• **AIM OF THE EXERCISE**:
Reproduce every record below, character by character.

• **THE RECORDS**:
_ _ _ _

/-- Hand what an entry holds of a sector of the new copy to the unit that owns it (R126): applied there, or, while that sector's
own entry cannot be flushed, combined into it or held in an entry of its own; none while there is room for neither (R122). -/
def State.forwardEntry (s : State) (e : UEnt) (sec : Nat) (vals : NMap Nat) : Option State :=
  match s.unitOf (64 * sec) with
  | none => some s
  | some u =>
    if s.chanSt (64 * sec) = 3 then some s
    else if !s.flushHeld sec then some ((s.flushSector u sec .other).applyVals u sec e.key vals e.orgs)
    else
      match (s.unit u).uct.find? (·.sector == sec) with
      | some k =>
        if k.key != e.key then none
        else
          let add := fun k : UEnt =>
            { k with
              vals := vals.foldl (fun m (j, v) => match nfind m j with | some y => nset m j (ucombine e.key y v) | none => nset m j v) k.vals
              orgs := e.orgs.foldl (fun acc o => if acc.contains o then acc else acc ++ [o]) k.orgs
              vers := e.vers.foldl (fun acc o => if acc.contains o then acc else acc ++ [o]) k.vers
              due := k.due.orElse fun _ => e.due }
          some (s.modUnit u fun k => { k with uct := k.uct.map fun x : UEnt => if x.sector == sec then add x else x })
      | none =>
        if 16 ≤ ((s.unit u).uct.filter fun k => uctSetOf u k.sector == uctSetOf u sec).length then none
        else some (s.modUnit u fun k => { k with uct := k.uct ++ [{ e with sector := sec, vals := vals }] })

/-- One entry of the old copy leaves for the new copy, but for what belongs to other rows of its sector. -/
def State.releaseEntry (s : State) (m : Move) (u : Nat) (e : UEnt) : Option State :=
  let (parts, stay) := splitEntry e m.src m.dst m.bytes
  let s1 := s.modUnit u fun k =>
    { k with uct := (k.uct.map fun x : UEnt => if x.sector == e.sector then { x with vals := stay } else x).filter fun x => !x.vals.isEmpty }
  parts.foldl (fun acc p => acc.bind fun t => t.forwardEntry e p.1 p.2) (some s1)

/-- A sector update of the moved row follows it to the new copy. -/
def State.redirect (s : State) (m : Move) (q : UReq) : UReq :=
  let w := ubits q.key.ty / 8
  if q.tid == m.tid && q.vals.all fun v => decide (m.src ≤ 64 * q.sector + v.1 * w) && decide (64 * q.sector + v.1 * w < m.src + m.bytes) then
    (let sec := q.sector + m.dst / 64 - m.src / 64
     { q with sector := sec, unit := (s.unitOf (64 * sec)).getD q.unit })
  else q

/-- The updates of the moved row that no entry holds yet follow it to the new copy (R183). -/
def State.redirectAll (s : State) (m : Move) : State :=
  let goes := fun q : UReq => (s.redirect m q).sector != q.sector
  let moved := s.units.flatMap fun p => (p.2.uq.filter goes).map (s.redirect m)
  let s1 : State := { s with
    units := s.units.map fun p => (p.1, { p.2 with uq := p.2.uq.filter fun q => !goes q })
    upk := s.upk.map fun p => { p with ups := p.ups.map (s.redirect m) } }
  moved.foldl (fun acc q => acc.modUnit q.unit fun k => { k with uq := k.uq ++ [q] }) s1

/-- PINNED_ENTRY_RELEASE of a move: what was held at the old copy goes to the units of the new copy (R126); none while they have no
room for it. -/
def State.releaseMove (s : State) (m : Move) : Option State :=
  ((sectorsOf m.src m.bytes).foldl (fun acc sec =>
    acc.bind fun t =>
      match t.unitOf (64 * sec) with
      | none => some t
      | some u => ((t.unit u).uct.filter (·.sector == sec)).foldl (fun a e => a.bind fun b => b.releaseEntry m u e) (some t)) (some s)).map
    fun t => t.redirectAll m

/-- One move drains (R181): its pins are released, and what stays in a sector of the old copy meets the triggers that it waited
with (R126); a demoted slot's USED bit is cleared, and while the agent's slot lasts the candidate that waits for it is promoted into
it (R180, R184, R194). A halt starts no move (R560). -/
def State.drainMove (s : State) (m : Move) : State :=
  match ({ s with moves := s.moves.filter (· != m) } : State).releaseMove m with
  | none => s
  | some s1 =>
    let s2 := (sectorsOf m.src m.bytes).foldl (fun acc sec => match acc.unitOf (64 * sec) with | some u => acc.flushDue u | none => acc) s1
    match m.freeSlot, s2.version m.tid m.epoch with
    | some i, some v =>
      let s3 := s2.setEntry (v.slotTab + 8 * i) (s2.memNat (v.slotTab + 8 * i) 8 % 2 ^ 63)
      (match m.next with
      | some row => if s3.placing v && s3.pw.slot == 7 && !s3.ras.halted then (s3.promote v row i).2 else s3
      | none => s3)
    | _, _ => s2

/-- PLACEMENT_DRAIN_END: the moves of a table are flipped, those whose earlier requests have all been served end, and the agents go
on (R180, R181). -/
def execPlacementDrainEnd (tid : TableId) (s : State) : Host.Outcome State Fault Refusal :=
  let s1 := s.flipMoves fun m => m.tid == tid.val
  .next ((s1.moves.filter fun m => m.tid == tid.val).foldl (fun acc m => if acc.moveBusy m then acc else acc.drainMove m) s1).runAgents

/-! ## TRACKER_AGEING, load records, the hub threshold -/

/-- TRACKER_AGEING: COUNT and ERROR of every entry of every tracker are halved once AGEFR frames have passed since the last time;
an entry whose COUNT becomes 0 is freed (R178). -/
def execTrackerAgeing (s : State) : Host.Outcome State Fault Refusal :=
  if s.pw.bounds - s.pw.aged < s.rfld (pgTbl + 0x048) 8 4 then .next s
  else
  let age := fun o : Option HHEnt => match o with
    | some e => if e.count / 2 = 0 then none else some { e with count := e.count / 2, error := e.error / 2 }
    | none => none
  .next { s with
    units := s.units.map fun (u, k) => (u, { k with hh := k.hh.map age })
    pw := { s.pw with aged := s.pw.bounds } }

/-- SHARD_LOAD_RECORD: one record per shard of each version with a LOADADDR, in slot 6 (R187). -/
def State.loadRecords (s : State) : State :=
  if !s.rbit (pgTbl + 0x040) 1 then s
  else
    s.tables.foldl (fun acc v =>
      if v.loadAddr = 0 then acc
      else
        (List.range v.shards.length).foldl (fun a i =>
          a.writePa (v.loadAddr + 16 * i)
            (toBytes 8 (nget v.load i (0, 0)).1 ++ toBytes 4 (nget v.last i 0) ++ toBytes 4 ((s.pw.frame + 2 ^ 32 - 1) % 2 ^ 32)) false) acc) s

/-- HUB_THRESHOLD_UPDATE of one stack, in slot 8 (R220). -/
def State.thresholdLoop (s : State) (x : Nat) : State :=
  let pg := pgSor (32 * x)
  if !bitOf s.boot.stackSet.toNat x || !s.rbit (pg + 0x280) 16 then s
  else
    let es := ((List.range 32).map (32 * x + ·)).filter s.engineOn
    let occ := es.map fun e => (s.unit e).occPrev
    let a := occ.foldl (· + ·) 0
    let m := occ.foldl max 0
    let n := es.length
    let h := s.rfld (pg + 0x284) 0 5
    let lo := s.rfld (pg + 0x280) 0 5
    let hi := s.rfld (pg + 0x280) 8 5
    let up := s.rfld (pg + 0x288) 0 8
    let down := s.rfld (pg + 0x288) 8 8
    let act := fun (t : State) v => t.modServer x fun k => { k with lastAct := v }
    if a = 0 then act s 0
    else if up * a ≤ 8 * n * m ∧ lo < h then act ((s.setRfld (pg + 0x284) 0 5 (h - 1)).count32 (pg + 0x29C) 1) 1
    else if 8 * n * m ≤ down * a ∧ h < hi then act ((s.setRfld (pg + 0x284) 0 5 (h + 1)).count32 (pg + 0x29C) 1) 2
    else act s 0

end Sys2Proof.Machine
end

_ _ _ _

• **THE ANSWER**:
/-- Hand what an entry holds of a sector of the new copy to the unit that owns it (R126): applied there, or, while that sector's
own entry cannot be flushed, combined into it or held in an entry of its own; none while there is room for neither (R122). -/
def State.forwardEntry (s : State) (e : UEnt) (sec : Nat) (vals : NMap Nat) : Option State :=
  match s.unitOf (64 * sec) with
  | none => some s
  | some u =>
    if s.chanSt (64 * sec) = 3 then some s
    else if !s.flushHeld sec then some ((s.flushSector u sec .other).applyVals u sec e.key vals e.orgs)
    else
      match (s.unit u).uct.find? (·.sector == sec) with
      | some k =>
        if k.key != e.key then none
        else
          let add := fun k : UEnt =>
            { k with
              vals := vals.foldl (fun m (j, v) => match nfind m j with | some y => nset m j (ucombine e.key y v) | none => nset m j v) k.vals
              orgs := e.orgs.foldl (fun acc o => if acc.contains o then acc else acc ++ [o]) k.orgs
              vers := e.vers.foldl (fun acc o => if acc.contains o then acc else acc ++ [o]) k.vers
              due := k.due.orElse fun _ => e.due }
          some (s.modUnit u fun k => { k with uct := k.uct.map fun x : UEnt => if x.sector == sec then add x else x })
      | none =>
        if 16 ≤ ((s.unit u).uct.filter fun k => uctSetOf u k.sector == uctSetOf u sec).length then none
        else some (s.modUnit u fun k => { k with uct := k.uct ++ [{ e with sector := sec, vals := vals }] })

/-- One entry of the old copy leaves for the new copy, but for what belongs to other rows of its sector. -/
def State.releaseEntry (s : State) (m : Move) (u : Nat) (e : UEnt) : Option State :=
  let (parts, stay) := splitEntry e m.src m.dst m.bytes
  let s1 := s.modUnit u fun k =>
    { k with uct := (k.uct.map fun x : UEnt => if x.sector == e.sector then { x with vals := stay } else x).filter fun x => !x.vals.isEmpty }
  parts.foldl (fun acc p => acc.bind fun t => t.forwardEntry e p.1 p.2) (some s1)

/-- A sector update of the moved row follows it to the new copy. -/
def State.redirect (s : State) (m : Move) (q : UReq) : UReq :=
  let w := ubits q.key.ty / 8
  if q.tid == m.tid && q.vals.all fun v => decide (m.src ≤ 64 * q.sector + v.1 * w) && decide (64 * q.sector + v.1 * w < m.src + m.bytes) then
    (let sec := q.sector + m.dst / 64 - m.src / 64
     { q with sector := sec, unit := (s.unitOf (64 * sec)).getD q.unit })
  else q

/-- The updates of the moved row that no entry holds yet follow it to the new copy (R183). -/
def State.redirectAll (s : State) (m : Move) : State :=
  let goes := fun q : UReq => (s.redirect m q).sector != q.sector
  let moved := s.units.flatMap fun p => (p.2.uq.filter goes).map (s.redirect m)
  let s1 : State := { s with
    units := s.units.map fun p => (p.1, { p.2 with uq := p.2.uq.filter fun q => !goes q })
    upk := s.upk.map fun p => { p with ups := p.ups.map (s.redirect m) } }
  moved.foldl (fun acc q => acc.modUnit q.unit fun k => { k with uq := k.uq ++ [q] }) s1

/-- PINNED_ENTRY_RELEASE of a move: what was held at the old copy goes to the units of the new copy (R126); none while they have no
room for it. -/
def State.releaseMove (s : State) (m : Move) : Option State :=
  ((sectorsOf m.src m.bytes).foldl (fun acc sec =>
    acc.bind fun t =>
      match t.unitOf (64 * sec) with
      | none => some t
      | some u => ((t.unit u).uct.filter (·.sector == sec)).foldl (fun a e => a.bind fun b => b.releaseEntry m u e) (some t)) (some s)).map
    fun t => t.redirectAll m

/-- One move drains (R181): its pins are released, and what stays in a sector of the old copy meets the triggers that it waited
with (R126); a demoted slot's USED bit is cleared, and while the agent's slot lasts the candidate that waits for it is promoted into
it (R180, R184, R194). A halt starts no move (R560). -/
def State.drainMove (s : State) (m : Move) : State :=
  match ({ s with moves := s.moves.filter (· != m) } : State).releaseMove m with
  | none => s
  | some s1 =>
    let s2 := (sectorsOf m.src m.bytes).foldl (fun acc sec => match acc.unitOf (64 * sec) with | some u => acc.flushDue u | none => acc) s1
    match m.freeSlot, s2.version m.tid m.epoch with
    | some i, some v =>
      let s3 := s2.setEntry (v.slotTab + 8 * i) (s2.memNat (v.slotTab + 8 * i) 8 % 2 ^ 63)
      (match m.next with
      | some row => if s3.placing v && s3.pw.slot == 7 && !s3.ras.halted then (s3.promote v row i).2 else s3
      | none => s3)
    | _, _ => s2

/-- PLACEMENT_DRAIN_END: the moves of a table are flipped, those whose earlier requests have all been served end, and the agents go
on (R180, R181). -/
def execPlacementDrainEnd (tid : TableId) (s : State) : Host.Outcome State Fault Refusal :=
  let s1 := s.flipMoves fun m => m.tid == tid.val
  .next ((s1.moves.filter fun m => m.tid == tid.val).foldl (fun acc m => if acc.moveBusy m then acc else acc.drainMove m) s1).runAgents

/-! ## TRACKER_AGEING, load records, the hub threshold -/

/-- TRACKER_AGEING: COUNT and ERROR of every entry of every tracker are halved once AGEFR frames have passed since the last time;
an entry whose COUNT becomes 0 is freed (R178). -/
def execTrackerAgeing (s : State) : Host.Outcome State Fault Refusal :=
  if s.pw.bounds - s.pw.aged < s.rfld (pgTbl + 0x048) 8 4 then .next s
  else
  let age := fun o : Option HHEnt => match o with
    | some e => if e.count / 2 = 0 then none else some { e with count := e.count / 2, error := e.error / 2 }
    | none => none
  .next { s with
    units := s.units.map fun (u, k) => (u, { k with hh := k.hh.map age })
    pw := { s.pw with aged := s.pw.bounds } }

/-- SHARD_LOAD_RECORD: one record per shard of each version with a LOADADDR, in slot 6 (R187). -/
def State.loadRecords (s : State) : State :=
  if !s.rbit (pgTbl + 0x040) 1 then s
  else
    s.tables.foldl (fun acc v =>
      if v.loadAddr = 0 then acc
      else
        (List.range v.shards.length).foldl (fun a i =>
          a.writePa (v.loadAddr + 16 * i)
            (toBytes 8 (nget v.load i (0, 0)).1 ++ toBytes 4 (nget v.last i 0) ++ toBytes 4 ((s.pw.frame + 2 ^ 32 - 1) % 2 ^ 32)) false) acc) s

/-- HUB_THRESHOLD_UPDATE of one stack, in slot 8 (R220). -/
def State.thresholdLoop (s : State) (x : Nat) : State :=
  let pg := pgSor (32 * x)
  if !bitOf s.boot.stackSet.toNat x || !s.rbit (pg + 0x280) 16 then s
  else
    let es := ((List.range 32).map (32 * x + ·)).filter s.engineOn
    let occ := es.map fun e => (s.unit e).occPrev
    let a := occ.foldl (· + ·) 0
    let m := occ.foldl max 0
    let n := es.length
    let h := s.rfld (pg + 0x284) 0 5
    let lo := s.rfld (pg + 0x280) 0 5
    let hi := s.rfld (pg + 0x280) 8 5
    let up := s.rfld (pg + 0x288) 0 8
    let down := s.rfld (pg + 0x288) 8 8
    let act := fun (t : State) v => t.modServer x fun k => { k with lastAct := v }
    if a = 0 then act s 0
    else if up * a ≤ 8 * n * m ∧ lo < h then act ((s.setRfld (pg + 0x284) 0 5 (h - 1)).count32 (pg + 0x29C) 1) 1
    else if 8 * n * m ≤ down * a ∧ h < hi then act ((s.setRfld (pg + 0x284) 0 5 (h + 1)).count32 (pg + 0x29C) 1) 2
    else act s 0

end Sys2Proof.Machine
end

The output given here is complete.